(Saved entries)
-- ==== Sys2Proof/Machine/EngineWord.lean ====
section
/-! DEFINITION. The 64-bit instruction word of a bank engine (R144, R148): its fields, its encoder, and the checks made of it at node
start (R149). -/

namespace Sys2Proof.Machine

open Sys2Proof

/-- The 48 opcodes (R148). -/
inductive EngOp where
  | nop | end_ | bra | loop | bare | barg
  | pset | plog
  | iadd | imul | imad | and_ | or_ | xor_ | shl | shr | movi | sel | sreg
  | fadd | fsub | fmul | fma | fmax | fmin | cvt | exp | recip | rsqrt | silu | fred | maxi | smstep
  | xmac | xclr | xred | xexit | qblk
  | ldl | stl | lds | sts | ldg | stg | gcopy
  | xchg | waitc | sprt
deriving DecidableEq, Repr

/-- Opcode numbers (R148). -/
def opCode (o : EngOp) : BitVec 8 :=
  match o with
  | .nop => 0x00 | .end_ => 0x01 | .bra => 0x02 | .loop => 0x03 | .bare => 0x04 | .barg => 0x05
  | .pset => 0x08 | .plog => 0x09
  | .iadd => 0x10 | .imul => 0x11 | .imad => 0x12 | .and_ => 0x13 | .or_ => 0x14 | .xor_ => 0x15 | .shl => 0x16 | .shr => 0x17
  | .movi => 0x18 | .sel => 0x19 | .sreg => 0x1A
  | .fadd => 0x20 | .fsub => 0x21 | .fmul => 0x22 | .fma => 0x23 | .fmax => 0x24 | .fmin => 0x25 | .cvt => 0x26 | .exp => 0x27
  | .recip => 0x28 | .rsqrt => 0x29 | .silu => 0x2A | .fred => 0x2B | .maxi => 0x2C | .smstep => 0x2D
  | .xmac => 0x30 | .xclr => 0x31 | .xred => 0x32 | .xexit => 0x33 | .qblk => 0x34
  | .ldl => 0x38 | .stl => 0x39 | .lds => 0x3A | .sts => 0x3B | .ldg => 0x3C | .stg => 0x3D | .gcopy => 0x3E
  | .xchg => 0x40 | .waitc => 0x41 | .sprt => 0x42

/-- All opcodes, in the order of R148. -/
def allOps : List EngOp :=
  [.nop, .end_, .bra, .loop, .bare, .barg, .pset, .plog, .iadd, .imul, .imad, .and_, .or_, .xor_, .shl, .shr, .movi, .sel, .sreg,
   .fadd, .fsub, .fmul, .fma, .fmax, .fmin, .cvt, .exp, .recip, .rsqrt, .silu, .fred, .maxi, .smstep,
   .xmac, .xclr, .xred, .xexit, .qblk, .ldl, .stl, .lds, .sts, .ldg, .stg, .gcopy, .xchg, .waitc, .sprt]

/-- The opcode of a number; none for every other number (R148). -/
def opOf (c : BitVec 8) : Option EngOp := allOps.find? (fun o => opCode o = c)

/-- The word of an opcode and its fields: OP 63:56, D 55:50, A 49:44, B 43:38, C 37:32, IMM 31:0 (R144). -/
def encodeWord (o : EngOp) (f : EngFields) : BitVec 64 := opCode o ++ f.d ++ f.a ++ f.b ++ f.c ++ f.imm

/-- The fields of a word (R144). -/
def fieldsOf (w : BitVec 64) : EngFields :=
  { d := w.extractLsb' 50 6, a := w.extractLsb' 44 6, b := w.extractLsb' 38 6, c := w.extractLsb' 32 6, imm := w.extractLsb' 0 32 }

/-- The opcode and fields of a word; none where the opcode is invalid (R144, R148). -/
def decodeWord (w : BitVec 64) : Option (EngOp × EngFields) := (opOf (w.extractLsb' 56 8)).map (fun o => (o, fieldsOf w))

/-! ### Checks of R149 -/

/-- What a field of the word holds (R144, R146). -/
inductive FieldUse where
  /-- reads 0 -/
  | none
  /-- v0-v63 -/
  | reg
  /-- the first of a register pair, at most v62 -/
  | pair
  /-- a predicate or accumulator index, the high bits zero -/
  | index
  /-- a destination predicate p1-p7 -/
  | pdst
  /-- a guard: predicate, inversion, two reserved bits -/
  | guard
deriving DecidableEq, Repr

/-- A field keeps the rule of its use. -/
def useOk (u : FieldUse) (x : BitVec 6) : Bool :=
  match u with
  | .none => x = 0
  | .reg => true
  | .pair => x.toNat ≤ 62
  | .index => x.toNat < 8
  | .pdst => 0 < x.toNat && x.toNat < 8
  | .guard => x.toNat < 16

/-- C is a source register (S) or a selecting predicate (Sel): unguarded (R146, R148). -/
def unguarded (o : EngOp) : Bool :=
  match o with
  | .imad => true
  | .fma => true
  | .smstep => true
  | .gcopy => true
  | .sprt => true
  | .sel => true
  | _ => false

/-- The uses of D, A, B and C of an opcode under its modifier (R146, R148, R151, R157, R159, R163-R168). -/
def usesOf (o : EngOp) (imm : Nat) : FieldUse × FieldUse × FieldUse × FieldUse :=
  let b (u : FieldUse) : FieldUse := if bit imm 31 then .none else u
  let coord (u : FieldUse) : FieldUse := if bit imm 10 then .pair else u
  let wide (u : FieldUse) : FieldUse := if bits imm 25 24 = 3 then .pair else u
  match o with
  | .nop => (.none, .none, .none, .guard)
  | .end_ => (.none, .none, .none, .none)
  | .bra => (.none, .none, .none, .guard)
  | .loop => (.reg, .none, .none, .guard)
  | .bare => (.none, .none, .none, .none)
  | .barg => (.none, .none, .none, .none)
  | .pset => (.pdst, .reg, b .reg, .guard)
  | .plog => (.pdst, .index, .index, .guard)
  | .iadd => (.reg, .reg, b .reg, .guard)
  | .imul => (.reg, .reg, b .reg, .guard)
  | .imad => (.reg, .reg, .reg, .reg)
  | .and_ => (.reg, .reg, b .reg, .guard)
  | .or_ => (.reg, .reg, b .reg, .guard)
  | .xor_ => (.reg, .reg, b .reg, .guard)
  | .shl => (.reg, .reg, b .reg, .guard)
  | .shr => (.reg, .reg, b .reg, .guard)
  | .movi => (.reg, .none, .none, .guard)
  | .sel => (.reg, .reg, .reg, .index)
  | .sreg => (.reg, .none, .none, .guard)
  | .fadd => (.reg, .reg, .reg, .guard)
  | .fsub => (.reg, .reg, .reg, .guard)
  | .fmul => (.reg, .reg, .reg, .guard)
  | .fma => (.reg, .reg, .reg, .reg)
  | .fmax => (.reg, .reg, .reg, .guard)
  | .fmin => (.reg, .reg, .reg, .guard)
  | .cvt => (.reg, .reg, coord .none, .guard)
  | .exp => (.reg, .reg, .none, .guard)
  | .recip => (.reg, .reg, .none, .guard)
  | .rsqrt => (.reg, .reg, .none, .guard)
  | .silu => (.reg, .reg, .none, .guard)
  | .fred => (.reg, .reg, .none, .guard)
  | .maxi => (.pair, .reg, .reg, .guard)
  | .smstep => (.pair, .reg, .reg, .pair)
  | .xmac => (.index, .reg, .reg, .guard)
  | .xclr => (.index, .none, .none, .guard)
  | .xred => (.index, .index, .none, .guard)
  | .xexit => (.reg, .index, coord .none, .guard)
  | .qblk => (.none, .reg, coord .reg, .guard)
  | .ldl => (wide .reg, .reg, .none, .guard)
  | .stl => (.none, .reg, wide .reg, .guard)
  | .lds => (wide .reg, .reg, .none, .guard)
  | .sts => (.none, .reg, wide .reg, .guard)
  | .ldg => (wide .reg, .pair, .none, .guard)
  | .stg => (.none, .pair, wide .reg, .guard)
  | .gcopy => (.none, .reg, .reg, .reg)
  | .xchg => (.none, .reg, .reg, .guard)
  | .waitc => (.none, if bit imm 4 then .none else .reg, .none, .guard)
  | .sprt => (.none, .reg, .reg, .reg)

/-- The v registers a field names. -/
def regsOf (u : FieldUse) (x : BitVec 6) : List Nat :=
  match u with
  | .reg => [x.toNat]
  | .pair => [x.toNat, x.toNat + 1]
  | _ => []

/-- The source registers of an instruction: A, B and C where they name registers, and D where the opcode reads it (R148, R162). -/
def sourceRegs (o : EngOp) (f : EngFields) : List Nat :=
  let u := usesOf o f.imm.toNat
  regsOf u.2.1 f.a ++ regsOf u.2.2.1 f.b
    ++ (match o with
      | .loop => regsOf u.1 f.d
      | .smstep => regsOf u.1 f.d
      | _ => regsOf u.2.2.2 f.c)

/-- The registers an instruction writes: D, and those that SMSTEP and XMAC with POSTINC write besides (R154, R162). -/
def resultRegs (o : EngOp) (f : EngFields) : List Nat :=
  let u := usesOf o f.imm.toNat
  regsOf u.1 f.d
    ++ (match o with
      | .smstep => regsOf u.2.2.2 f.c
      | .xmac => if bit f.imm.toNat 11 then regsOf u.2.1 f.a ++ regsOf u.2.2.1 f.b else []
      | _ => [])

/-- Formats of XEXIT and CVT (R157). -/
def cvtFmt (f : Nat) : Bool := f < 5 || f = 8 || f = 0xB

/-- XMAC pairs of R154 in the order (first, second): elements N and run length. -/
def xmacRow (x : Nat) (xs : Bool) (y : Nat) (ys : Bool) : Option (Nat × Nat) :=
  if x = 0xA ∧ y = 8 then some (64, if ys then 32 else 64)
  else if x = 0xA ∧ y = 9 then some (64, 16)
  else if x = 9 ∧ (y = 8 ∨ y = 9) then some (32, 16)
  else if (x = 5 ∨ x = 6 ∨ x = 7) ∧ 3 ≤ y ∧ y ≤ 8 then some (16, 32)
  else if x = 8 ∧ xs ∧ (y = 3 ∨ y = 4 ∨ y = 8) then some (16, 32)
  else none

/-- N and the run length of an XMAC pair, in either order; none for an invalid pair (R154). -/
def xmacPair (fa : Nat) (sa : Bool) (fb : Nat) (sb : Bool) : Option (Nat × Nat) :=
  if (sa && fa ≠ 8) || (sb && fb ≠ 8) then none
  else match xmacRow fa sa fb sb with
    | some r => some r
    | none =>
      match xmacRow fb sb fa sa with
      | some r => some r
      | none =>
        let one (f : Nat) : Bool := f = 3 || f = 4 || f = 8
        if one fa && one fb then some (16, 1) else none

/-- Bits hi:lo of the immediate are reserved and 0. -/
def immZero (imm hi lo : Nat) : Bool := bits imm hi lo = 0

/-- The immediate of an I-class opcode with an operand B (R151). -/
def immI (imm : Nat) (shr : Bool) : Bool :=
  immZero imm 30 25 && (shr || immZero imm 24 24) && (bit imm 31 || immZero imm 23 0)

/-- The modifier keeps the opcode's rules, in a program of n instructions whose descriptor has BARRIER as given. -/
def immOk (o : EngOp) (imm n : Nat) (barrier : Bool) : Bool :=
  match o with
  | .nop => imm = 0
  | .end_ => imm = 0
  | .bra => immZero imm 31 16 && immZero imm 13 13 && bits imm 15 14 ≠ 3 && bits imm 12 0 < n
  | .loop => immZero imm 31 13 && bits imm 12 0 < n
  | .bare => imm = 0
  | .barg => imm = 0 && barrier
  | .pset =>
    bits imm 2 0 < 6 && bits imm 4 3 < 3 && immZero imm 30 24 && (if bit imm 31 then bits imm 4 3 ≠ 2 else immZero imm 23 5)
  | .plog => immZero imm 31 2
  | .iadd => immI imm false
  | .imul => immI imm false
  | .imad => imm = 0
  | .and_ => immI imm false
  | .or_ => immI imm false
  | .xor_ => immI imm false
  | .shl => immI imm false
  | .shr => immI imm true
  | .movi => true
  | .sel => imm = 0
  | .sreg => imm ≤ 14 || (64 ≤ imm && imm ≤ 127)
  | .cvt => cvtFmt (bits imm 3 0) && cvtFmt (bits imm 7 4) && bits imm 9 8 ≠ 3 && immZero imm 15 11
  | .fred => imm ≤ 2
  | .xmac =>
    immZero imm 31 12 && (match xmacPair (bits imm 3 0) (bit imm 8) (bits imm 7 4) (bit imm 9) with
      | some r => !bit imm 10 || r.2 = 2 * r.1
      | none => false)
  | .xred => 1 ≤ imm && imm ≤ 5
  | .xexit => cvtFmt (bits imm 3 0) && immZero imm 7 4 && bits imm 9 8 ≠ 3 && immZero imm 15 12
  | .qblk => 5 ≤ bits imm 3 0 && bits imm 3 0 ≤ 7 && immZero imm 7 4 && bits imm 9 8 ≠ 3 && immZero imm 15 11
  | .ldl => immZero imm 31 27
  | .lds => immZero imm 31 27
  | .stl => immZero imm 31 26
  | .sts => immZero imm 31 26
  | .ldg => immZero imm 31 27 && immZero imm 23 0
  | .stg => immZero imm 31 26 && immZero imm 23 0
  | .gcopy => immZero imm 31 20 && immZero imm 15 13
  | .xchg =>
    immZero imm 31 28 && (match bits imm 17 16 with
      | 0 => bits imm 23 18 = 0
      | 1 => bits imm 23 18 < 4
      | 2 => true
      | _ => false)
  | .waitc => immZero imm 7 5 && (bit imm 4 || immZero imm 31 8)
  | .sprt => immZero imm 31 17
  | _ => imm = 0

/-- A word of a program of n instructions keeps R149. -/
def wordOk (n : Nat) (barrier : Bool) (w : BitVec 64) : Bool :=
  match decodeWord w with
  | none => false
  | some (o, f) =>
    let u := usesOf o f.imm.toNat
    useOk u.1 f.d && useOk u.2.1 f.a && useOk u.2.2.1 f.b && useOk u.2.2.2 f.c && immOk o f.imm.toNat n barrier

/-- Every word of a program keeps R149. -/
def codeOk (barrier : Bool) (code : List (BitVec 64)) : Bool := code.all (wordOk code.length barrier)

end Sys2Proof.Machine
end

▶ _Task description_
Please give back, exactly as it stands above, the stretch from the line with "x.toNat ≤ 62" through the line with "(.pdst, .index, .index, .guard)", and no line outside it.

▶ _Exercise solution_
  | .pair => x.toNat ≤ 62
  | .index => x.toNat < 8
  | .pdst => 0 < x.toNat && x.toNat < 8
  | .guard => x.toNat < 16

/-- C is a source register (S) or a selecting predicate (Sel): unguarded (R146, R148). -/
def unguarded (o : EngOp) : Bool :=
  match o with
  | .imad => true
  | .fma => true
  | .smstep => true
  | .gcopy => true
  | .sprt => true
  | .sel => true
  | _ => false

/-- The uses of D, A, B and C of an opcode under its modifier (R146, R148, R151, R157, R159, R163-R168). -/
def usesOf (o : EngOp) (imm : Nat) : FieldUse × FieldUse × FieldUse × FieldUse :=
  let b (u : FieldUse) : FieldUse := if bit imm 31 then .none else u
  let coord (u : FieldUse) : FieldUse := if bit imm 10 then .pair else u
  let wide (u : FieldUse) : FieldUse := if bits imm 25 24 = 3 then .pair else u
  match o with
  | .nop => (.none, .none, .none, .guard)
  | .end_ => (.none, .none, .none, .none)
  | .bra => (.none, .none, .none, .guard)
  | .loop => (.reg, .none, .none, .guard)
  | .bare => (.none, .none, .none, .none)
  | .barg => (.none, .none, .none, .none)
  | .pset => (.pdst, .reg, b .reg, .guard)
  | .plog => (.pdst, .index, .index, .guard)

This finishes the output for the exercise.